Task directions: From the entries below, copy each line in which the word "vcomxsd" occurs.

====== Input data ======

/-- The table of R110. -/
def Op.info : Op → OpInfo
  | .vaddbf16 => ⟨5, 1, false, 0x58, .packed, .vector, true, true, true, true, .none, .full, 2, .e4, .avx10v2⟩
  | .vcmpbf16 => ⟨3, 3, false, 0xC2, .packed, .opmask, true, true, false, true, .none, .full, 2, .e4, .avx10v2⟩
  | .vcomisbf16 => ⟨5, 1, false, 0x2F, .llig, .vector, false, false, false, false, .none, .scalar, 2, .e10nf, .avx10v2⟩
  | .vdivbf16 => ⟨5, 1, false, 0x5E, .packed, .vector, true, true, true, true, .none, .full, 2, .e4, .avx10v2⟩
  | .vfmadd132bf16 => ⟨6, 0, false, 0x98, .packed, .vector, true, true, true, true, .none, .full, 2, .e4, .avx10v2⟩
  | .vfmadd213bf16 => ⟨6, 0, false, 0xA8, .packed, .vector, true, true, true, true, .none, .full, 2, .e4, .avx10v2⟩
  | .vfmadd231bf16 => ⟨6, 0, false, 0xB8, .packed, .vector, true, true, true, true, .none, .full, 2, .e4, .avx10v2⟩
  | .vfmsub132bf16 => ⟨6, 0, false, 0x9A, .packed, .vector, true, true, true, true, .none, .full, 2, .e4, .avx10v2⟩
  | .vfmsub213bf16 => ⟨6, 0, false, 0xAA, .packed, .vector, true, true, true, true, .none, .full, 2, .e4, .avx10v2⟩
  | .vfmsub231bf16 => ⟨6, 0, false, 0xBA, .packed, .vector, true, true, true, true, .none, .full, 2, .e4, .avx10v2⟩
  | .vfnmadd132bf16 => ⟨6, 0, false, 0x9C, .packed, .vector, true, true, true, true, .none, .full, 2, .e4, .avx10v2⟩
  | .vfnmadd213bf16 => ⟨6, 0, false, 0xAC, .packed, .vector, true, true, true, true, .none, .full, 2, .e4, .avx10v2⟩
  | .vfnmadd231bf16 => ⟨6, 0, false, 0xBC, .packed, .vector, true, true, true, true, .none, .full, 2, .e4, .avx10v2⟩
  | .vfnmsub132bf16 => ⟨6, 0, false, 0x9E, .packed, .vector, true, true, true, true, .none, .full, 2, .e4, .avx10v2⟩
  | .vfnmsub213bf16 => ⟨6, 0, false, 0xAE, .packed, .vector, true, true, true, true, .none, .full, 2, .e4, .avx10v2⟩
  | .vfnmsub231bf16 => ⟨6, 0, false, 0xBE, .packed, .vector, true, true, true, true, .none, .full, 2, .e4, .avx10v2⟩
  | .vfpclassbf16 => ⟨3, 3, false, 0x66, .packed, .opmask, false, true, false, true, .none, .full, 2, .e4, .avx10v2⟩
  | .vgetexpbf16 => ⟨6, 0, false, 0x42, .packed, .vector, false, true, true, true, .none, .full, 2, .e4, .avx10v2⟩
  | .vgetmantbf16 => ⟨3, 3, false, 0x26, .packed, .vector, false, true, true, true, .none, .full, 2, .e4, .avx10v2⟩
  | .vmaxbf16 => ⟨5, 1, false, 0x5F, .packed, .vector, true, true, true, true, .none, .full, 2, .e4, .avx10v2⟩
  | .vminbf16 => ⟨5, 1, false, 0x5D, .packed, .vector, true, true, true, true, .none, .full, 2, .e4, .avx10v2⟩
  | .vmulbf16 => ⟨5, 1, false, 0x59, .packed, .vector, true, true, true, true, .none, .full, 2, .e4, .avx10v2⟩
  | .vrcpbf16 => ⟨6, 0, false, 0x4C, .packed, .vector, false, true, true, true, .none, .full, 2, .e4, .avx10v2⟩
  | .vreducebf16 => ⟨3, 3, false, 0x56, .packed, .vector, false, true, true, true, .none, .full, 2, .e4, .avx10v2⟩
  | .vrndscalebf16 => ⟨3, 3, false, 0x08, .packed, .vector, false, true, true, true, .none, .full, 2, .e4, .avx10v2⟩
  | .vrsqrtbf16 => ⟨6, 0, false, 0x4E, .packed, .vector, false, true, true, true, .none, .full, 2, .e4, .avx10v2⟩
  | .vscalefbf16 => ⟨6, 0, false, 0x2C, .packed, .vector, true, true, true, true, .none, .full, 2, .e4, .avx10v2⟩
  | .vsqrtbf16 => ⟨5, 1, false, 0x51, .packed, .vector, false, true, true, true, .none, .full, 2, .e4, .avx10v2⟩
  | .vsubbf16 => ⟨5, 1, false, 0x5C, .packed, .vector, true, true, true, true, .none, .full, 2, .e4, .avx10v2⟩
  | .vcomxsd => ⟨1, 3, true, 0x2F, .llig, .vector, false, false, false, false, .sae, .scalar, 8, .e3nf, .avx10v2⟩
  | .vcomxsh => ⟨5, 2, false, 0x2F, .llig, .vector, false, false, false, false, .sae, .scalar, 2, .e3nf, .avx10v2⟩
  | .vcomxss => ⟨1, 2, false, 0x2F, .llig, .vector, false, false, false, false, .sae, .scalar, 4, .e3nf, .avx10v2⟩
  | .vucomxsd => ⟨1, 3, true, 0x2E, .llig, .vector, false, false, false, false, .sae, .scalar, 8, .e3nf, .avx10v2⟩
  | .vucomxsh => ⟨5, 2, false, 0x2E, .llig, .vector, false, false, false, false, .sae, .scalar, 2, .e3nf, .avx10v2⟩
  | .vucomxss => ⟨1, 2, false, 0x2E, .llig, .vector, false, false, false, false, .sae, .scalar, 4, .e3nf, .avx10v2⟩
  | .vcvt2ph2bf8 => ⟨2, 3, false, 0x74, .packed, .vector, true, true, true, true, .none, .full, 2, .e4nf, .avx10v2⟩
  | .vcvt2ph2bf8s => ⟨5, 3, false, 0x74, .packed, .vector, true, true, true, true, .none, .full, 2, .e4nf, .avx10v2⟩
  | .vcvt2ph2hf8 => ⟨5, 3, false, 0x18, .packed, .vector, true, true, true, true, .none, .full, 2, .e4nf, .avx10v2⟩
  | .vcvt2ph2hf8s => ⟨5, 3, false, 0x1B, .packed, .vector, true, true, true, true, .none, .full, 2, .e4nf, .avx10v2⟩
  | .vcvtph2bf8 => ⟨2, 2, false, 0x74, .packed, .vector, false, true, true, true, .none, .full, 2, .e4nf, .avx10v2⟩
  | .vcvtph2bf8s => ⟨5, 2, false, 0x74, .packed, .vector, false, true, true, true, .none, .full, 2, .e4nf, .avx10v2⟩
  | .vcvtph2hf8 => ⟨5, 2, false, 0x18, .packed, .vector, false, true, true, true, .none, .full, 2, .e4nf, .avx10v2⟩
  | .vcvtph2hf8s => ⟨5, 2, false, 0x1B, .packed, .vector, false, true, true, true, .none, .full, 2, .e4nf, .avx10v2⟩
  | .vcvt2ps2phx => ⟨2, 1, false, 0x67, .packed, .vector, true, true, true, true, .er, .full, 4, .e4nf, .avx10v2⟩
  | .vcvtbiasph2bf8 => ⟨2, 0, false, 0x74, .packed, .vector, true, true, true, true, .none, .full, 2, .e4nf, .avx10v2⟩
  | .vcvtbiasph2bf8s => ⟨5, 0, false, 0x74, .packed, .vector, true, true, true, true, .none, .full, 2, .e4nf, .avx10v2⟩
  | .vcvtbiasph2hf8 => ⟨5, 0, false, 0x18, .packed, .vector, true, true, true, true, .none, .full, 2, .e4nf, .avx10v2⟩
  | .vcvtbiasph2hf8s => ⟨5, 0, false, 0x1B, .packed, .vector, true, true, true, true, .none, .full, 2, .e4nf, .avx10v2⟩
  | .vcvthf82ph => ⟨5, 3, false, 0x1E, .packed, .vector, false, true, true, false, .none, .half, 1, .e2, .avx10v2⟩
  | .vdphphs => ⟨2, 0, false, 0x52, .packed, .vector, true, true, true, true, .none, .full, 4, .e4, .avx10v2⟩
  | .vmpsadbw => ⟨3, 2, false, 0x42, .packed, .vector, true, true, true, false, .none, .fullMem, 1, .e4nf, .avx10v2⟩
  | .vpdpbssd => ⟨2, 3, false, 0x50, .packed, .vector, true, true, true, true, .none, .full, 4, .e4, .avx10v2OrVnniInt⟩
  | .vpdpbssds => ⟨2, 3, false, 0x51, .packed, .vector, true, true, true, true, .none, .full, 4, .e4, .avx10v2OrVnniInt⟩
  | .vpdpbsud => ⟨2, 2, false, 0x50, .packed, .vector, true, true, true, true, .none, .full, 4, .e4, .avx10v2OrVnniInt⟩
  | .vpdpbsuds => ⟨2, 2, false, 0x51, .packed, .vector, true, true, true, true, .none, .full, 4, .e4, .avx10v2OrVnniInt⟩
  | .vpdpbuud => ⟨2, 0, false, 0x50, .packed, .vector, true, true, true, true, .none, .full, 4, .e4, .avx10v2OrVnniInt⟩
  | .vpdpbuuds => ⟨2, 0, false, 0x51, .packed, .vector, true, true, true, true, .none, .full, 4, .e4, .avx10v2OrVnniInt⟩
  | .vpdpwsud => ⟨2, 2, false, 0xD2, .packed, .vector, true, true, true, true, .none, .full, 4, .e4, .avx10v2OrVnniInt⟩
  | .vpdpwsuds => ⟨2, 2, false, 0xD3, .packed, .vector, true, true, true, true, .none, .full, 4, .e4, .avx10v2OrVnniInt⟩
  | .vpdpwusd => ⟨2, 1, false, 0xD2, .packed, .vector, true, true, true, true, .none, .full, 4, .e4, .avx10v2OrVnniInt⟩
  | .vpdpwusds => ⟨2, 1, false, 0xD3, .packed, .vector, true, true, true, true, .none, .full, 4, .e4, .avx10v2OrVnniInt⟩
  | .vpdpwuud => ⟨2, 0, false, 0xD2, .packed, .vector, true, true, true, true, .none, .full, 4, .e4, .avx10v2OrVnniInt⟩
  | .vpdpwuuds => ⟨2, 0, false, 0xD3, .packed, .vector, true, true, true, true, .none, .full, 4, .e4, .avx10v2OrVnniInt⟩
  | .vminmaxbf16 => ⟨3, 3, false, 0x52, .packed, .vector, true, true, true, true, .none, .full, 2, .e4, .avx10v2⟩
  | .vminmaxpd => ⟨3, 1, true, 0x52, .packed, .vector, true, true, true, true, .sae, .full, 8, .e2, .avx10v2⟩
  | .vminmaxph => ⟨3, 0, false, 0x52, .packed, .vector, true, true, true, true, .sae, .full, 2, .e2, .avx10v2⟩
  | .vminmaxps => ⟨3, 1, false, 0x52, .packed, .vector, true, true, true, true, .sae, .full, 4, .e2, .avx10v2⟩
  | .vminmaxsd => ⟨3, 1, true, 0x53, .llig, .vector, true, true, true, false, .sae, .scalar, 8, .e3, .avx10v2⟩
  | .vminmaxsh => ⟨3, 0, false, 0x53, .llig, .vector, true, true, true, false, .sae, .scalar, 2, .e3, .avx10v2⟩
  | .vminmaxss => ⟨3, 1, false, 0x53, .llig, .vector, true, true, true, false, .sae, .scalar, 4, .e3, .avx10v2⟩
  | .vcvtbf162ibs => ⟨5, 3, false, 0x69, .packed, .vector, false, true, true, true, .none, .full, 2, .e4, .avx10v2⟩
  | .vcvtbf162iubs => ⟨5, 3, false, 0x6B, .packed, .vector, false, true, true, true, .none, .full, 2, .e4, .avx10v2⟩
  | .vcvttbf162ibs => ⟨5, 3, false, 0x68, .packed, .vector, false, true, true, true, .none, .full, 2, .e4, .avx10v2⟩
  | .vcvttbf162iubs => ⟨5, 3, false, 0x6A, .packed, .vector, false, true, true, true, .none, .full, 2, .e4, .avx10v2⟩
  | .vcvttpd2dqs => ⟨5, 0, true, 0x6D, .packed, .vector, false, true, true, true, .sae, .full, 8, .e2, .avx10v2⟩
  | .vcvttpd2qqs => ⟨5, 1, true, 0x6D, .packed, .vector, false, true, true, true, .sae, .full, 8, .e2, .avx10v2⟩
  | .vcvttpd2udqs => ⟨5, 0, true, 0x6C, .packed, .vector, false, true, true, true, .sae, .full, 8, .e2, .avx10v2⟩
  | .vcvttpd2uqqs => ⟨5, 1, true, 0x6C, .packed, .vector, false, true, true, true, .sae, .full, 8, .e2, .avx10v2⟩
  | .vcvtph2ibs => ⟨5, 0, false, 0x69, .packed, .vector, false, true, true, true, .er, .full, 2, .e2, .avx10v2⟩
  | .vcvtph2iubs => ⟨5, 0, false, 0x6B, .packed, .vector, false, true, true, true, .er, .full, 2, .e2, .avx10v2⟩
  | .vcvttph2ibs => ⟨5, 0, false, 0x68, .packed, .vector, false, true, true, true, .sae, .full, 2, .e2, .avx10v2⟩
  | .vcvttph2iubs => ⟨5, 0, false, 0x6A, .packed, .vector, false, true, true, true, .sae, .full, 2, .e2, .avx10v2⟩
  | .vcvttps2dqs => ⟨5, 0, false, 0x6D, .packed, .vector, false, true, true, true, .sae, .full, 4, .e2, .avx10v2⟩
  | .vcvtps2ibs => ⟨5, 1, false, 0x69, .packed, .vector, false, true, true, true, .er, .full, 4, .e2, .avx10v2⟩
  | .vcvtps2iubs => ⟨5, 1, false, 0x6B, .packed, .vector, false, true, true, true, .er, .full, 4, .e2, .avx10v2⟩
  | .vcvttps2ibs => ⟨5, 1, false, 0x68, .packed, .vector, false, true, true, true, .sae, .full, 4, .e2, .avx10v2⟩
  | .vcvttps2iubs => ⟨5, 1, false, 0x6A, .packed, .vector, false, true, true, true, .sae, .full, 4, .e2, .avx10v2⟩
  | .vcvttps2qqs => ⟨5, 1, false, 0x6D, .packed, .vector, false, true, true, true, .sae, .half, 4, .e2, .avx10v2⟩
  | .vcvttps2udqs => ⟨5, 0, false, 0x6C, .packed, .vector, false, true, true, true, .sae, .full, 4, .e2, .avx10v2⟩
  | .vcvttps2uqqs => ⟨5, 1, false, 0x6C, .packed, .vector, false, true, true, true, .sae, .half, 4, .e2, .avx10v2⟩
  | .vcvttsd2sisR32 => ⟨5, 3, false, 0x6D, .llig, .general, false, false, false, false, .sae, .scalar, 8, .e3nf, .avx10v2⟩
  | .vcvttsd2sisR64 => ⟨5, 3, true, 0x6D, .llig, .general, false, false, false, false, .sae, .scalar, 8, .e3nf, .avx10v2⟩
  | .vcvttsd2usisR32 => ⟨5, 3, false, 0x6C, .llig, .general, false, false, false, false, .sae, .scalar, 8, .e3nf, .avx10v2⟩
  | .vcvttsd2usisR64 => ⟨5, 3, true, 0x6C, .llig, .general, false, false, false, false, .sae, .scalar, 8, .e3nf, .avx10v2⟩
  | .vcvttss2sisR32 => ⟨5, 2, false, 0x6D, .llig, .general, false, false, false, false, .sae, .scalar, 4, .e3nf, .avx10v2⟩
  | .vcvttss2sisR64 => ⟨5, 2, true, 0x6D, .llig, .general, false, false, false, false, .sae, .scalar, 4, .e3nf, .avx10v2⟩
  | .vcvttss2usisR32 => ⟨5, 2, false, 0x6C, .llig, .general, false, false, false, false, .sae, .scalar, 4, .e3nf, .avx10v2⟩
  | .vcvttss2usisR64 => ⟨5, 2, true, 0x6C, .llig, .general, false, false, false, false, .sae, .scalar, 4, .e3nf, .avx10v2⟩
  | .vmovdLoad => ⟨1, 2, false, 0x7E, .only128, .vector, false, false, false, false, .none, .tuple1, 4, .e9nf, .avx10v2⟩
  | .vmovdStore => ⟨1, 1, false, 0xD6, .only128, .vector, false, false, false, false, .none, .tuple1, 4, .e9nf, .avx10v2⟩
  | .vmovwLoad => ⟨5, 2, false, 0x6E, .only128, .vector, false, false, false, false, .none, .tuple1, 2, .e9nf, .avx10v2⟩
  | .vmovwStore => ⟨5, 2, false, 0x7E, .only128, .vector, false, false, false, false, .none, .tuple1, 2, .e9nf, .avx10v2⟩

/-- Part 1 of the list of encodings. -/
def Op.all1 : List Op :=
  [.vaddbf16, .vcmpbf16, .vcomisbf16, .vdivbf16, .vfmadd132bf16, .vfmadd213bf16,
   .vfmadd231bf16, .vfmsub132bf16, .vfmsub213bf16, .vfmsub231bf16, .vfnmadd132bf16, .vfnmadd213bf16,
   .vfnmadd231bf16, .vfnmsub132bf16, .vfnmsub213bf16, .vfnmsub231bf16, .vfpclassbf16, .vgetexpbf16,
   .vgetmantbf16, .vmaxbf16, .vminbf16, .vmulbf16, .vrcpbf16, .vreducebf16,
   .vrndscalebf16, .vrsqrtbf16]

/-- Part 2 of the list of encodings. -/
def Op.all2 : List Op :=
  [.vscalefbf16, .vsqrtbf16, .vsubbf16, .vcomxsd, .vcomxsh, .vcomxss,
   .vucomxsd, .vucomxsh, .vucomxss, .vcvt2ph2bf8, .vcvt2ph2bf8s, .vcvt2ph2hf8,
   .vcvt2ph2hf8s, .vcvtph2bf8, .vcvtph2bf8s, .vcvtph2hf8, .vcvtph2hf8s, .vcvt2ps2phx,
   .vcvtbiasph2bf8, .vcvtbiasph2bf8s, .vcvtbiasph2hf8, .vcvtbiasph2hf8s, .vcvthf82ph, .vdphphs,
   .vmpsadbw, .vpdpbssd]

======

Exercise solution:
  | .vcomxsd => ⟨1, 3, true, 0x2F, .llig, .vector, false, false, false, false, .sae, .scalar, 8, .e3nf, .avx10v2⟩
  [.vscalefbf16, .vsqrtbf16, .vsubbf16, .vcomxsd, .vcomxsh, .vcomxss,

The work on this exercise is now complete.